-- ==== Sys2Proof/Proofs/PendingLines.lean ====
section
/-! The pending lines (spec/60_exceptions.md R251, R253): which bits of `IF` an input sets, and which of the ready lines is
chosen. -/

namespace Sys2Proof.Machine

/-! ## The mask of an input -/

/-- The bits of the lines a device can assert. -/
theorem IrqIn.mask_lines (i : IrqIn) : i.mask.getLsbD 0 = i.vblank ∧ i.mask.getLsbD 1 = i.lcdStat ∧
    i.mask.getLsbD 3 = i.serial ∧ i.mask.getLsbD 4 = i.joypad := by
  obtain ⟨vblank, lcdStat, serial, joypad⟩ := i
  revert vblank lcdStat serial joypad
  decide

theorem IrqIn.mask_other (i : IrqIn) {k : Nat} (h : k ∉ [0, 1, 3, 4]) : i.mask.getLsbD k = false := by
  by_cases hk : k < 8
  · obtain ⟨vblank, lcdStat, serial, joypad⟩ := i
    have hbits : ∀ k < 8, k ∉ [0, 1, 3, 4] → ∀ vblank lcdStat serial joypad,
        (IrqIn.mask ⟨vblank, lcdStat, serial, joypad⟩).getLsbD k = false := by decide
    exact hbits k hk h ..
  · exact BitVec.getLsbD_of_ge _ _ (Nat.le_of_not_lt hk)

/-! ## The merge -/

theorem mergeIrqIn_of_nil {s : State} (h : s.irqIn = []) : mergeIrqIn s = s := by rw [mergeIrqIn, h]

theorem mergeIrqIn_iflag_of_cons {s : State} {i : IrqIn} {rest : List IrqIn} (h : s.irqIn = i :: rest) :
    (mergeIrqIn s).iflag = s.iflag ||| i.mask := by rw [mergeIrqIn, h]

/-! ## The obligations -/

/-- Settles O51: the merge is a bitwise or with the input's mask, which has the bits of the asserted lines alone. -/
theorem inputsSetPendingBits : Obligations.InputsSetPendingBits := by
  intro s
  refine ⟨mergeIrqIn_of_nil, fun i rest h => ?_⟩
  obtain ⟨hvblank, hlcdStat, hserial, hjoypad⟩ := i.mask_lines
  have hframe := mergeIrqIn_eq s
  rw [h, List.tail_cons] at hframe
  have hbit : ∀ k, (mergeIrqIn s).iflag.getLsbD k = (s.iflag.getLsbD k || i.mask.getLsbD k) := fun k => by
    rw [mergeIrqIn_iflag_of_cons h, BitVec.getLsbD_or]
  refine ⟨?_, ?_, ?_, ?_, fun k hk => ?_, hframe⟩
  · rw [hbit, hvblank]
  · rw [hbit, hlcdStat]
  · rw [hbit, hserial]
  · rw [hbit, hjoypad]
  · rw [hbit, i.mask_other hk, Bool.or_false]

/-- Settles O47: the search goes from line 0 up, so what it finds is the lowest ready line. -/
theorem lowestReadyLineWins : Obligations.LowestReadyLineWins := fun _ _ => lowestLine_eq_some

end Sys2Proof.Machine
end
• • •
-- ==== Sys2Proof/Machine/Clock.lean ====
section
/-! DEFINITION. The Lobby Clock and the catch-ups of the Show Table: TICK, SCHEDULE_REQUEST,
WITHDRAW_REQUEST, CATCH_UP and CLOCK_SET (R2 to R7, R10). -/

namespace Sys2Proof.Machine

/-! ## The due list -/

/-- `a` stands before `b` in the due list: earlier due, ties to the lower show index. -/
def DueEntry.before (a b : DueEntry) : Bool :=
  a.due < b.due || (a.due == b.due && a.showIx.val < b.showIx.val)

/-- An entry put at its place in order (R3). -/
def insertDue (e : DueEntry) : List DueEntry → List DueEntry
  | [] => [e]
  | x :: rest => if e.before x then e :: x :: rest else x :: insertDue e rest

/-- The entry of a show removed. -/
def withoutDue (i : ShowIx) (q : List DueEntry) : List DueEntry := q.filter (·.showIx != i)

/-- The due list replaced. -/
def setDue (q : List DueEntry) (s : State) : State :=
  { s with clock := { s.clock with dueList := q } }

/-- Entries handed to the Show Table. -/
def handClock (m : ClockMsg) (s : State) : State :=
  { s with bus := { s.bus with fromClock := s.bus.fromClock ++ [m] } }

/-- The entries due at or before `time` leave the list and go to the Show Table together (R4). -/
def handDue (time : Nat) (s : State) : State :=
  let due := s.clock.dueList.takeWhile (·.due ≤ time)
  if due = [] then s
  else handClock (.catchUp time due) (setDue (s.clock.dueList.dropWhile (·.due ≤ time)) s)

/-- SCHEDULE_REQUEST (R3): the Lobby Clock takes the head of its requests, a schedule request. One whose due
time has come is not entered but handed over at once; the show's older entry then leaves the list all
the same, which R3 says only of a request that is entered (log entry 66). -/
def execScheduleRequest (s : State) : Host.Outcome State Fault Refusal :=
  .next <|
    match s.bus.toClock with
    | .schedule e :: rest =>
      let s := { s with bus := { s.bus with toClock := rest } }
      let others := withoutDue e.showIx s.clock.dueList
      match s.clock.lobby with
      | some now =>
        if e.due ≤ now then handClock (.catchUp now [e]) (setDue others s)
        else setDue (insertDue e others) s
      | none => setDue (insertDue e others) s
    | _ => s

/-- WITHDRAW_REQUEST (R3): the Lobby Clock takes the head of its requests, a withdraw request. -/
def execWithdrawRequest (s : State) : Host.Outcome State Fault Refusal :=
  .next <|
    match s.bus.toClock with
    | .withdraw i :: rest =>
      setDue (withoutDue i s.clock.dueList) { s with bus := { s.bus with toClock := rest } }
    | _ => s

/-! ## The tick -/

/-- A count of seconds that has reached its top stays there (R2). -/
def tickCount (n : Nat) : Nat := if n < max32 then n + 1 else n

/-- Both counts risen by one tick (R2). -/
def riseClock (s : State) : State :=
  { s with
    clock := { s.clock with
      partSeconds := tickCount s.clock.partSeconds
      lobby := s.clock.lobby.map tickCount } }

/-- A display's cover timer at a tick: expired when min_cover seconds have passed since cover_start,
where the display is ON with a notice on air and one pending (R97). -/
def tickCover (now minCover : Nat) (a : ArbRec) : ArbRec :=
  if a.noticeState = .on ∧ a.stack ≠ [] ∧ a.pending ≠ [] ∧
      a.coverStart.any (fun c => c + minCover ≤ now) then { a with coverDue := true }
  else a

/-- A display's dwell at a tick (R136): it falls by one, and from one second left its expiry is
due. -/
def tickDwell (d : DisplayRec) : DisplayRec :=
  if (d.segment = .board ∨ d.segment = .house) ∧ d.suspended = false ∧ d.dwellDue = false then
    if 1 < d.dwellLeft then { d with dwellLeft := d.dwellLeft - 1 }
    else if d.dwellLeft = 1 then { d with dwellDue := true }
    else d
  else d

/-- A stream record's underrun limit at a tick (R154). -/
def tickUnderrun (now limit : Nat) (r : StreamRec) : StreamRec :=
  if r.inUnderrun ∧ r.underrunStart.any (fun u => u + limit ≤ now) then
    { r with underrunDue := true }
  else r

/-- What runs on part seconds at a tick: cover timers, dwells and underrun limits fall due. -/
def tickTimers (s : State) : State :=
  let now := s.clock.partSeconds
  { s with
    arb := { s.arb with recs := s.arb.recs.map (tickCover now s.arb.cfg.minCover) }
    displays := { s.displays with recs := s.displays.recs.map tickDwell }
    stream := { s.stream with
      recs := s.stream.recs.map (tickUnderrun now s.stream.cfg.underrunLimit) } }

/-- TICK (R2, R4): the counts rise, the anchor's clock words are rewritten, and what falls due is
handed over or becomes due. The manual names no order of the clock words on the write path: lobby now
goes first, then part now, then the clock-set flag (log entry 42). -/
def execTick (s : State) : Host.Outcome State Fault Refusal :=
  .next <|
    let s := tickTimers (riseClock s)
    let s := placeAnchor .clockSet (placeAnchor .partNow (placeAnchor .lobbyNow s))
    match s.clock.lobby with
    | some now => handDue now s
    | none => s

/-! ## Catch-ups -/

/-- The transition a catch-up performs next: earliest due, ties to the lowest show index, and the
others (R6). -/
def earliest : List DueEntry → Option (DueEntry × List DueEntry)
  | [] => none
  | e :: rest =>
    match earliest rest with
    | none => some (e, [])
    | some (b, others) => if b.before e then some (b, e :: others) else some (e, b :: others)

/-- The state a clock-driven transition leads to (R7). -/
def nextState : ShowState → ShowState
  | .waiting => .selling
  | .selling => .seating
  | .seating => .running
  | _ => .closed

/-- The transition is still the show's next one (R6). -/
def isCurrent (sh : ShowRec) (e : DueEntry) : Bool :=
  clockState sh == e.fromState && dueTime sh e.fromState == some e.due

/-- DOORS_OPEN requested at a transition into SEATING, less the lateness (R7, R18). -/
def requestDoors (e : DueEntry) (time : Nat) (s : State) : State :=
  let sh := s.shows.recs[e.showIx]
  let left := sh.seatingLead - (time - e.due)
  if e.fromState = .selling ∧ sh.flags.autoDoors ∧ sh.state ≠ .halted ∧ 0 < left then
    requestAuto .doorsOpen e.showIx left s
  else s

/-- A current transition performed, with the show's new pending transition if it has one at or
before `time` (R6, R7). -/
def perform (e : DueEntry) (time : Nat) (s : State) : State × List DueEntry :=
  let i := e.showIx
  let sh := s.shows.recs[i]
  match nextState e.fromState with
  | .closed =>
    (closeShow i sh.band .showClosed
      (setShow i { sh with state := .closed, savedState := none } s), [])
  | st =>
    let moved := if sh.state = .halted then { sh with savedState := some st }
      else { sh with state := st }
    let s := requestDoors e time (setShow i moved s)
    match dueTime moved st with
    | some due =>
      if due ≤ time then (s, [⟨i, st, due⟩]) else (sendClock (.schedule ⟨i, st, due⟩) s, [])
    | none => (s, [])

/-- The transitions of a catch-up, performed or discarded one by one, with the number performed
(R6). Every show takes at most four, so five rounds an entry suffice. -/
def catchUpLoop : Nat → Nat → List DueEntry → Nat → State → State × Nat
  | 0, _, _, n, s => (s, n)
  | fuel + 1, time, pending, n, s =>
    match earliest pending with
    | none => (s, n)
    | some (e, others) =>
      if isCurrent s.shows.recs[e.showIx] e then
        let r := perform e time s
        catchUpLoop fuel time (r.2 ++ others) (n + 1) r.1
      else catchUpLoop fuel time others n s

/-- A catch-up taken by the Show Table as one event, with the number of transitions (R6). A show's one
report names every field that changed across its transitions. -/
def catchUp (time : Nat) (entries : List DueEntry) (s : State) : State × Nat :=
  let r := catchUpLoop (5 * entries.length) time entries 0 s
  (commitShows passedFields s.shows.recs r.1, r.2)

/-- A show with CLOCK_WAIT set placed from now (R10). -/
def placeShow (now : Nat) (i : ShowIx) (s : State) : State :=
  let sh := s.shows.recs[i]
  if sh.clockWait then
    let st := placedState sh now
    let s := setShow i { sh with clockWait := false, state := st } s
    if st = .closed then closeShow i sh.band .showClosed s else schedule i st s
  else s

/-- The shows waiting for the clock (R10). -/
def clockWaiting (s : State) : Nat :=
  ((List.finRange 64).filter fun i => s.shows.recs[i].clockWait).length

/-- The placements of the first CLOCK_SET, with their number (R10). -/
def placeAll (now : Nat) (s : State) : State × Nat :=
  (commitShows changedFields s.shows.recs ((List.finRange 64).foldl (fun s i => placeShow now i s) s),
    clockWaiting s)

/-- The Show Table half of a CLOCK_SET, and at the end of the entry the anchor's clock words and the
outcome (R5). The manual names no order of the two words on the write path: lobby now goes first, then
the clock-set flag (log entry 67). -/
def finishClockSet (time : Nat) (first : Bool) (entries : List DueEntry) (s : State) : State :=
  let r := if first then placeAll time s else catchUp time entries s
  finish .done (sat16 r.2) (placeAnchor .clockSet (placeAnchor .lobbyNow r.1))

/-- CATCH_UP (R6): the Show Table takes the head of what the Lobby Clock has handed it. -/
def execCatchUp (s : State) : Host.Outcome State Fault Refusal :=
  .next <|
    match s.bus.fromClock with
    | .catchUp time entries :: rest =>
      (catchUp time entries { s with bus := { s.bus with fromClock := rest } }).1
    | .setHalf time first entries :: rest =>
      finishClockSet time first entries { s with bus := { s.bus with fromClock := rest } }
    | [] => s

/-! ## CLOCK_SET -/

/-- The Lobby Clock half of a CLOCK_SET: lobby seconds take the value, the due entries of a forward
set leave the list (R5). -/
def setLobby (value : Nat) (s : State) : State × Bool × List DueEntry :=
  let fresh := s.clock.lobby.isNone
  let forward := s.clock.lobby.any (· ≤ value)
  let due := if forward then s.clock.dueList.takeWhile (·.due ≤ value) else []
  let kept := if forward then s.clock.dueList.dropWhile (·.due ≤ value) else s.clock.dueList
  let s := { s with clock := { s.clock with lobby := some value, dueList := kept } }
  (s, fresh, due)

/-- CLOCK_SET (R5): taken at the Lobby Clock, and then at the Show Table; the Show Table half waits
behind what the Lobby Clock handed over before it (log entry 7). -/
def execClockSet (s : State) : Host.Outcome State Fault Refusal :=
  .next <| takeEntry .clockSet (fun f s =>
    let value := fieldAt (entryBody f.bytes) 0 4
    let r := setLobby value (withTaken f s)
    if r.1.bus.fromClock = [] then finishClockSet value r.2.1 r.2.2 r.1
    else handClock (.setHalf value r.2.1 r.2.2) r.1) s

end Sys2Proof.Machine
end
• • •
> Your objective
From the data above, output only the lines between the line containing "let moved := if" and the line containing "let st := placedState sh now", inclusive, exactly as written.

> Answer to this task
    let moved := if sh.state = .halted then { sh with savedState := some st }
      else { sh with state := st }
    let s := requestDoors e time (setShow i moved s)
    match dueTime moved st with
    | some due =>
      if due ≤ time then (s, [⟨i, st, due⟩]) else (sendClock (.schedule ⟨i, st, due⟩) s, [])
    | none => (s, [])

/-- The transitions of a catch-up, performed or discarded one by one, with the number performed
(R6). Every show takes at most four, so five rounds an entry suffice. -/
def catchUpLoop : Nat → Nat → List DueEntry → Nat → State → State × Nat
  | 0, _, _, n, s => (s, n)
  | fuel + 1, time, pending, n, s =>
    match earliest pending with
    | none => (s, n)
    | some (e, others) =>
      if isCurrent s.shows.recs[e.showIx] e then
        let r := perform e time s
        catchUpLoop fuel time (r.2 ++ others) (n + 1) r.1
      else catchUpLoop fuel time others n s

/-- A catch-up taken by the Show Table as one event, with the number of transitions (R6). A show's one
report names every field that changed across its transitions. -/
def catchUp (time : Nat) (entries : List DueEntry) (s : State) : State × Nat :=
  let r := catchUpLoop (5 * entries.length) time entries 0 s
  (commitShows passedFields s.shows.recs r.1, r.2)

/-- A show with CLOCK_WAIT set placed from now (R10). -/
def placeShow (now : Nat) (i : ShowIx) (s : State) : State :=
  let sh := s.shows.recs[i]
  if sh.clockWait then
    let st := placedState sh now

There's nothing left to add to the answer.